• Work to be completed
From the records below, print exactly the lines starting at the one containing "else if sp ≤" and ending at the one containing "word, 8-bit symbols", ends included, and nothing else.

***** Records provided

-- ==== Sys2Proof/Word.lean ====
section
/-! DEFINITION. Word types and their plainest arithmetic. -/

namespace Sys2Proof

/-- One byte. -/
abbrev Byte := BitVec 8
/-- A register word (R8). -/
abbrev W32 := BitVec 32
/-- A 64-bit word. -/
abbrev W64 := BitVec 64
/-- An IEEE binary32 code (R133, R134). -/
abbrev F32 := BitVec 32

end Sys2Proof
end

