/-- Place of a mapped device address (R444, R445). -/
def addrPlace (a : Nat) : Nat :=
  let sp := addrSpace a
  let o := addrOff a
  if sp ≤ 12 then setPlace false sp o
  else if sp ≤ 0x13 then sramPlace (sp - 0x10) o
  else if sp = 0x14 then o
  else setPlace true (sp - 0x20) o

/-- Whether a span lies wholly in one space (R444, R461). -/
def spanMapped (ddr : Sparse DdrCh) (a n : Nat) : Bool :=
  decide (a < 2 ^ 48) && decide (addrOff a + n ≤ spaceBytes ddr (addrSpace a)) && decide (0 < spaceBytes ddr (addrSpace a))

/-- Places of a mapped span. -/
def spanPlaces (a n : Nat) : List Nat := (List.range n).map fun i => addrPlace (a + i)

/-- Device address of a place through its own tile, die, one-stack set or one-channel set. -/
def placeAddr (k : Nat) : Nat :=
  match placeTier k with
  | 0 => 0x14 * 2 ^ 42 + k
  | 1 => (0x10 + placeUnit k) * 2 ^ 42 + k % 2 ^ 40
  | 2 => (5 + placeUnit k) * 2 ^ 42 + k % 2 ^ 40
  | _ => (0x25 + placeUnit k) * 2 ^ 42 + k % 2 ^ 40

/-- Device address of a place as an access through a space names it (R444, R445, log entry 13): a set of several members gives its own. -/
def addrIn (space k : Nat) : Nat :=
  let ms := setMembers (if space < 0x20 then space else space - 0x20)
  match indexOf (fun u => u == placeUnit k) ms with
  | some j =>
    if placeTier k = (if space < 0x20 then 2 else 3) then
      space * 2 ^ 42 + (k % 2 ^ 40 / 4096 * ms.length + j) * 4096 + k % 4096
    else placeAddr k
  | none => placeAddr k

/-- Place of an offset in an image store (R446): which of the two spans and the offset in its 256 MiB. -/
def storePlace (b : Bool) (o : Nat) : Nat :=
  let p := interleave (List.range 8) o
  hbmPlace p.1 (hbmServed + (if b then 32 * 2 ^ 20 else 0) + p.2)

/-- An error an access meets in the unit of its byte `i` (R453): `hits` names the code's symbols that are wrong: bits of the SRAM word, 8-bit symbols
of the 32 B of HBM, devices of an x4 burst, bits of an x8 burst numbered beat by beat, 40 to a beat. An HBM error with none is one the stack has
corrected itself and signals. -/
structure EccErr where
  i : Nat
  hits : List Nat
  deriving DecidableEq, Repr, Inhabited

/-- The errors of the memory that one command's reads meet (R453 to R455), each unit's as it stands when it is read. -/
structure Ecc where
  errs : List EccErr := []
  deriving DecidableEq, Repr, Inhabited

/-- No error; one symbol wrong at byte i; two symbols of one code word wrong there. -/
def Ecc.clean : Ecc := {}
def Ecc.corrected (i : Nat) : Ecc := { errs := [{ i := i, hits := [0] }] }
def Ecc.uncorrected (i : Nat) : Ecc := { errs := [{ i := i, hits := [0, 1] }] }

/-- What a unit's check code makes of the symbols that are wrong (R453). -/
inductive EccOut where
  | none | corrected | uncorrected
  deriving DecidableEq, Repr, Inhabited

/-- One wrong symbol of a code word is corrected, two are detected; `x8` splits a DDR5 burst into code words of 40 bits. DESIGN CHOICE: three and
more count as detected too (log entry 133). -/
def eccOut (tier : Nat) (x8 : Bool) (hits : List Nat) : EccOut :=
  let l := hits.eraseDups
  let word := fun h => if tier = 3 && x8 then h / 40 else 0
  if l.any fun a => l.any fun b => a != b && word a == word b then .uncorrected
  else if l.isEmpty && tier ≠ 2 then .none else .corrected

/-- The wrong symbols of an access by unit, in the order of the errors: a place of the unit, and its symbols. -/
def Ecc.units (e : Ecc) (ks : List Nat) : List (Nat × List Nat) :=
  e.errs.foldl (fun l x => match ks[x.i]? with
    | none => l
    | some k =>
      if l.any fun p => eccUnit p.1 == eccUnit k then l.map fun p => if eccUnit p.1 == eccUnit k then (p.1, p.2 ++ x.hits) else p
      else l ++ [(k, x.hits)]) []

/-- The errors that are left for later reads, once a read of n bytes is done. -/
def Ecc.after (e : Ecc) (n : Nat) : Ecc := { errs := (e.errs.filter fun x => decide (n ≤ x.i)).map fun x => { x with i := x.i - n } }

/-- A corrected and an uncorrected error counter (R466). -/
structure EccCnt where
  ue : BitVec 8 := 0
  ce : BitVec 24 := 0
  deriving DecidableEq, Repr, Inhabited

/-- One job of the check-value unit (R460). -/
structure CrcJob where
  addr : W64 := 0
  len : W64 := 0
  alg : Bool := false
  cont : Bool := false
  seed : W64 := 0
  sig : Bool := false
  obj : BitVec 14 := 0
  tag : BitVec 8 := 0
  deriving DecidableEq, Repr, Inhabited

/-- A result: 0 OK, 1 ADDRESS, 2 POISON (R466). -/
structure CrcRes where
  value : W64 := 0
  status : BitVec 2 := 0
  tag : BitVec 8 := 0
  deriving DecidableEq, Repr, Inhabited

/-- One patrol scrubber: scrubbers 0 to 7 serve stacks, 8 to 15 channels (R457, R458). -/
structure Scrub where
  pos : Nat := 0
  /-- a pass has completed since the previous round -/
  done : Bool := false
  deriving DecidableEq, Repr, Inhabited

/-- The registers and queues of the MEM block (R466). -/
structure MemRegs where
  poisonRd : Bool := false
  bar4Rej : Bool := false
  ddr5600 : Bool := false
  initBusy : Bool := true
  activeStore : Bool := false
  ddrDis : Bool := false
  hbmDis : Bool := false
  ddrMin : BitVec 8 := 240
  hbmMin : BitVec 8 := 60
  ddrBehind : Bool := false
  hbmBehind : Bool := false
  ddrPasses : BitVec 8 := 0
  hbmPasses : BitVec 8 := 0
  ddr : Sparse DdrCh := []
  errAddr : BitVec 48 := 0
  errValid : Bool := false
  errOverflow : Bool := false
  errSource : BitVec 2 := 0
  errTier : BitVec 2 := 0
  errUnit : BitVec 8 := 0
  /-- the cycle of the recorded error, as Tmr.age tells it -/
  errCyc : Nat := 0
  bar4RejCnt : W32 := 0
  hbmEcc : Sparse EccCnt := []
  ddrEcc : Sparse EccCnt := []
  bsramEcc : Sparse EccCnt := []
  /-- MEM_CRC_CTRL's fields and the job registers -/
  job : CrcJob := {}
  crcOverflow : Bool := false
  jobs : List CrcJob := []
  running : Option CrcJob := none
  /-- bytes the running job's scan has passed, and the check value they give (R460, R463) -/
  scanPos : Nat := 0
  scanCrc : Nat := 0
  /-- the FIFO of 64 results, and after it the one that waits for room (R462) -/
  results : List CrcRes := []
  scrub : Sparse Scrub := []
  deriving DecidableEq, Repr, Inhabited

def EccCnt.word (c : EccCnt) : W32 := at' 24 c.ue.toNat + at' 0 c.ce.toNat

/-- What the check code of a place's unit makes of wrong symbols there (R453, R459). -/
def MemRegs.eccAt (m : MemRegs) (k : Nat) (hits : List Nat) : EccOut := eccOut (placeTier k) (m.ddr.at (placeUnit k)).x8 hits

**********

• Answer box
  else if sp ≤ 0x13 then sramPlace (sp - 0x10) o
  else if sp = 0x14 then o
  else setPlace true (sp - 0x20) o

/-- Whether a span lies wholly in one space (R444, R461). -/
def spanMapped (ddr : Sparse DdrCh) (a n : Nat) : Bool :=
  decide (a < 2 ^ 48) && decide (addrOff a + n ≤ spaceBytes ddr (addrSpace a)) && decide (0 < spaceBytes ddr (addrSpace a))

/-- Places of a mapped span. -/
def spanPlaces (a n : Nat) : List Nat := (List.range n).map fun i => addrPlace (a + i)

/-- Device address of a place through its own tile, die, one-stack set or one-channel set. -/
def placeAddr (k : Nat) : Nat :=
  match placeTier k with
  | 0 => 0x14 * 2 ^ 42 + k
  | 1 => (0x10 + placeUnit k) * 2 ^ 42 + k % 2 ^ 40
  | 2 => (5 + placeUnit k) * 2 ^ 42 + k % 2 ^ 40
  | _ => (0x25 + placeUnit k) * 2 ^ 42 + k % 2 ^ 40

/-- Device address of a place as an access through a space names it (R444, R445, log entry 13): a set of several members gives its own. -/
def addrIn (space k : Nat) : Nat :=
  let ms := setMembers (if space < 0x20 then space else space - 0x20)
  match indexOf (fun u => u == placeUnit k) ms with
  | some j =>
    if placeTier k = (if space < 0x20 then 2 else 3) then
      space * 2 ^ 42 + (k % 2 ^ 40 / 4096 * ms.length + j) * 4096 + k % 4096
    else placeAddr k
  | none => placeAddr k

/-- Place of an offset in an image store (R446): which of the two spans and the offset in its 256 MiB. -/
def storePlace (b : Bool) (o : Nat) : Nat :=
  let p := interleave (List.range 8) o
  hbmPlace p.1 (hbmServed + (if b then 32 * 2 ^ 20 else 0) + p.2)

/-- An error an access meets in the unit of its byte `i` (R453): `hits` names the code's symbols that are wrong: bits of the SRAM word, 8-bit symbols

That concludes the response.